▶ _Work request_: Extract the entries in their exact form.

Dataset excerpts
-- hpShow
@[simp] theorem hpShow_pending (s : State) : (hpShow s).pending = s.pending := by simp [hpShow]
@[simp] theorem hpShow_devNs (s : State) : (hpShow s).devNs = s.devNs := by simp [hpShow]
@[simp] theorem hpShow_globalNs (s : State) : (hpShow s).globalNs = s.globalNs := by simp [hpShow]
@[simp] theorem hpShow_drawn (s : State) : (hpShow s).drawn = s.drawn := by simp [hpShow]
@[simp] theorem hpShow_readData (s : State) : (hpShow s).readData = s.readData := by simp [hpShow]
@[simp] theorem hpShow_out (s : State) : (hpShow s).out = s.out := by simp [hpShow]
@[simp] theorem hpShow_router (s : State) : (hpShow s).router = s.router := by simp [hpShow]
@[simp] theorem hpShow_host (s : State) : (hpShow s).host = s.host := by simp [hpShow]
@[simp] theorem hpShow_lku (s : State) : (hpShow s).lku = s.lku := by simp [hpShow]
@[simp] theorem hpShow_ing (s : State) : (hpShow s).ing = s.ing := by simp [hpShow]
@[simp] theorem hpShow_pool (s : State) : (hpShow s).pool = s.pool := by simp [hpShow]
@[simp] theorem hpShow_sched (s : State) : (hpShow s).sched = s.sched := by simp [hpShow]
@[simp] theorem hpShow_col (s : State) : (hpShow s).col = s.col := by simp [hpShow]
@[simp] theorem hpShow_sge (s : State) : (hpShow s).sge = s.sge := by simp [hpShow]
@[simp] theorem hpShow_tim (s : State) : (hpShow s).tim = s.tim := by simp [hpShow]
@[simp] theorem hpShow_vault (s : State) : (hpShow s).vault = s.vault := by simp [hpShow]
@[simp] theorem hpShow_cip (s : State) : (hpShow s).cip = s.cip := by simp [hpShow]
@[simp] theorem hpShow_recd (s : State) : (hpShow s).recd = s.recd := by simp [hpShow]
@[simp] theorem hpShow_rxu (s : State) : (hpShow s).rxu = s.rxu := by simp [hpShow]
@[simp] theorem hpShow_ports (s : State) : (hpShow s).ports = s.ports := by simp [hpShow]
@[simp] theorem hpShow_survey (s : State) : (hpShow s).survey = s.survey := by simp [hpShow]
@[simp] theorem hpShow_nm (s : State) : (hpShow s).nm = s.nm := by simp [hpShow]
@[simp] theorem hpShow_gaf (s : State) : (hpShow s).gaf = s.gaf := by simp [hpShow]
@[simp] theorem hpShow_upd (s : State) : (hpShow s).upd = s.upd := by simp [hpShow]

-- settle
@[simp] theorem settle_pending (s t : State) : (settle s t).pending = s.pending := by simp [settle]
@[simp] theorem settle_devNs (s t : State) : (settle s t).devNs = t.devNs := by simp [settle]
@[simp] theorem settle_globalNs (s t : State) : (settle s t).globalNs = t.globalNs := by simp [settle]
@[simp] theorem settle_drawn (s t : State) : (settle s t).drawn = t.drawn := by simp [settle]
@[simp] theorem settle_readData (s t : State) : (settle s t).readData = t.readData := by simp [settle]
@[simp] theorem settle_out (s t : State) : (settle s t).out = t.out := by simp [settle]
@[simp] theorem settle_router (s t : State) : (settle s t).router = t.router := by simp [settle]
@[simp] theorem settle_host (s t : State) : (settle s t).host = t.host := by simp [settle]
@[simp] theorem settle_lku (s t : State) : (settle s t).lku = t.lku := by simp [settle]
@[simp] theorem settle_ing (s t : State) : (settle s t).ing = t.ing := by simp [settle]
@[simp] theorem settle_pool (s t : State) : (settle s t).pool = t.pool := by simp [settle]
@[simp] theorem settle_sched (s t : State) : (settle s t).sched = t.sched := by simp [settle]
@[simp] theorem settle_col (s t : State) : (settle s t).col = t.col := by simp [settle]
@[simp] theorem settle_sge (s t : State) : (settle s t).sge = t.sge := by simp [settle]
@[simp] theorem settle_tim (s t : State) : (settle s t).tim = t.tim := by simp [settle]
@[simp] theorem settle_vault (s t : State) : (settle s t).vault = t.vault := by simp [settle]
@[simp] theorem settle_cip (s t : State) : (settle s t).cip = t.cip := by simp [settle]
@[simp] theorem settle_recd (s t : State) : (settle s t).recd = t.recd := by simp [settle]
@[simp] theorem settle_rxu (s t : State) : (settle s t).rxu = t.rxu := by simp [settle]
@[simp] theorem settle_ports (s t : State) : (settle s t).ports = t.ports := by simp [settle]
@[simp] theorem settle_survey (s t : State) : (settle s t).survey = t.survey := by simp [settle]
@[simp] theorem settle_nm (s t : State) : (settle s t).nm = t.nm := by simp [settle]
@[simp] theorem settle_gaf (s t : State) : (settle s t).gaf = t.gaf := by simp [settle]
@[simp] theorem settle_upd (s t : State) : (settle s t).upd = t.upd := by simp [settle]

@[simp] theorem emit_out (o : Out) (s : State) : (emit o s).out = o :: s.out := rfl
@[simp] theorem answer_readData (v : List Nat) (s : State) : (answer v s).readData = v := rfl
@[simp] theorem free_drawn (s : State) : (free s).2.drawn = s.drawn + 1 := rfl
@[simp] theorem free_fst (s : State) : (free s).1 = Config.freeNat s.drawn := rfl

/-- A record update of anything but the registers leaves every register alone. -/
theorem rd_of_regs_eq (s t : State) (a : Nat) (h : t.regs = s.regs) : rd t a = rd s a := by simp [rd, rdw, h]

@[simp] theorem rd_emit (o : Out) (s : State) (a : Nat) : rd (emit o s) a = rd s a := rfl
@[simp] theorem rd_answer (v : List Nat) (s : State) (a : Nat) : rd (answer v s) a = rd s a := rfl
@[simp] theorem rd_free (s : State) (a : Nat) : rd (free s).2 a = rd s a := rfl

▶ _Answer section_:
-- hpShow
@[simp] theorem hpShow_pending (s : State) : (hpShow s).pending = s.pending := by simp [hpShow]
@[simp] theorem hpShow_devNs (s : State) : (hpShow s).devNs = s.devNs := by simp [hpShow]
@[simp] theorem hpShow_globalNs (s : State) : (hpShow s).globalNs = s.globalNs := by simp [hpShow]
@[simp] theorem hpShow_drawn (s : State) : (hpShow s).drawn = s.drawn := by simp [hpShow]
@[simp] theorem hpShow_readData (s : State) : (hpShow s).readData = s.readData := by simp [hpShow]
@[simp] theorem hpShow_out (s : State) : (hpShow s).out = s.out := by simp [hpShow]
@[simp] theorem hpShow_router (s : State) : (hpShow s).router = s.router := by simp [hpShow]
@[simp] theorem hpShow_host (s : State) : (hpShow s).host = s.host := by simp [hpShow]
@[simp] theorem hpShow_lku (s : State) : (hpShow s).lku = s.lku := by simp [hpShow]
@[simp] theorem hpShow_ing (s : State) : (hpShow s).ing = s.ing := by simp [hpShow]
@[simp] theorem hpShow_pool (s : State) : (hpShow s).pool = s.pool := by simp [hpShow]
@[simp] theorem hpShow_sched (s : State) : (hpShow s).sched = s.sched := by simp [hpShow]
@[simp] theorem hpShow_col (s : State) : (hpShow s).col = s.col := by simp [hpShow]
@[simp] theorem hpShow_sge (s : State) : (hpShow s).sge = s.sge := by simp [hpShow]
@[simp] theorem hpShow_tim (s : State) : (hpShow s).tim = s.tim := by simp [hpShow]
@[simp] theorem hpShow_vault (s : State) : (hpShow s).vault = s.vault := by simp [hpShow]
@[simp] theorem hpShow_cip (s : State) : (hpShow s).cip = s.cip := by simp [hpShow]
@[simp] theorem hpShow_recd (s : State) : (hpShow s).recd = s.recd := by simp [hpShow]
@[simp] theorem hpShow_rxu (s : State) : (hpShow s).rxu = s.rxu := by simp [hpShow]
@[simp] theorem hpShow_ports (s : State) : (hpShow s).ports = s.ports := by simp [hpShow]
@[simp] theorem hpShow_survey (s : State) : (hpShow s).survey = s.survey := by simp [hpShow]
@[simp] theorem hpShow_nm (s : State) : (hpShow s).nm = s.nm := by simp [hpShow]
@[simp] theorem hpShow_gaf (s : State) : (hpShow s).gaf = s.gaf := by simp [hpShow]
@[simp] theorem hpShow_upd (s : State) : (hpShow s).upd = s.upd := by simp [hpShow]

-- settle
@[simp] theorem settle_pending (s t : State) : (settle s t).pending = s.pending := by simp [settle]
@[simp] theorem settle_devNs (s t : State) : (settle s t).devNs = t.devNs := by simp [settle]
@[simp] theorem settle_globalNs (s t : State) : (settle s t).globalNs = t.globalNs := by simp [settle]
@[simp] theorem settle_drawn (s t : State) : (settle s t).drawn = t.drawn := by simp [settle]
@[simp] theorem settle_readData (s t : State) : (settle s t).readData = t.readData := by simp [settle]
@[simp] theorem settle_out (s t : State) : (settle s t).out = t.out := by simp [settle]
@[simp] theorem settle_router (s t : State) : (settle s t).router = t.router := by simp [settle]
@[simp] theorem settle_host (s t : State) : (settle s t).host = t.host := by simp [settle]
@[simp] theorem settle_lku (s t : State) : (settle s t).lku = t.lku := by simp [settle]
@[simp] theorem settle_ing (s t : State) : (settle s t).ing = t.ing := by simp [settle]
@[simp] theorem settle_pool (s t : State) : (settle s t).pool = t.pool := by simp [settle]
@[simp] theorem settle_sched (s t : State) : (settle s t).sched = t.sched := by simp [settle]
@[simp] theorem settle_col (s t : State) : (settle s t).col = t.col := by simp [settle]
@[simp] theorem settle_sge (s t : State) : (settle s t).sge = t.sge := by simp [settle]
@[simp] theorem settle_tim (s t : State) : (settle s t).tim = t.tim := by simp [settle]
@[simp] theorem settle_vault (s t : State) : (settle s t).vault = t.vault := by simp [settle]
@[simp] theorem settle_cip (s t : State) : (settle s t).cip = t.cip := by simp [settle]
@[simp] theorem settle_recd (s t : State) : (settle s t).recd = t.recd := by simp [settle]
@[simp] theorem settle_rxu (s t : State) : (settle s t).rxu = t.rxu := by simp [settle]
@[simp] theorem settle_ports (s t : State) : (settle s t).ports = t.ports := by simp [settle]
@[simp] theorem settle_survey (s t : State) : (settle s t).survey = t.survey := by simp [settle]
@[simp] theorem settle_nm (s t : State) : (settle s t).nm = t.nm := by simp [settle]
@[simp] theorem settle_gaf (s t : State) : (settle s t).gaf = t.gaf := by simp [settle]
@[simp] theorem settle_upd (s t : State) : (settle s t).upd = t.upd := by simp [settle]

@[simp] theorem emit_out (o : Out) (s : State) : (emit o s).out = o :: s.out := rfl
@[simp] theorem answer_readData (v : List Nat) (s : State) : (answer v s).readData = v := rfl
@[simp] theorem free_drawn (s : State) : (free s).2.drawn = s.drawn + 1 := rfl
@[simp] theorem free_fst (s : State) : (free s).1 = Config.freeNat s.drawn := rfl

/-- A record update of anything but the registers leaves every register alone. -/
theorem rd_of_regs_eq (s t : State) (a : Nat) (h : t.regs = s.regs) : rd t a = rd s a := by simp [rd, rdw, h]

@[simp] theorem rd_emit (o : Out) (s : State) (a : Nat) : rd (emit o s) a = rd s a := rfl
@[simp] theorem rd_answer (v : List Nat) (s : State) (a : Nat) : rd (answer v s) a = rd s a := rfl
@[simp] theorem rd_free (s : State) (a : Nat) : rd (free s).2 a = rd s a := rfl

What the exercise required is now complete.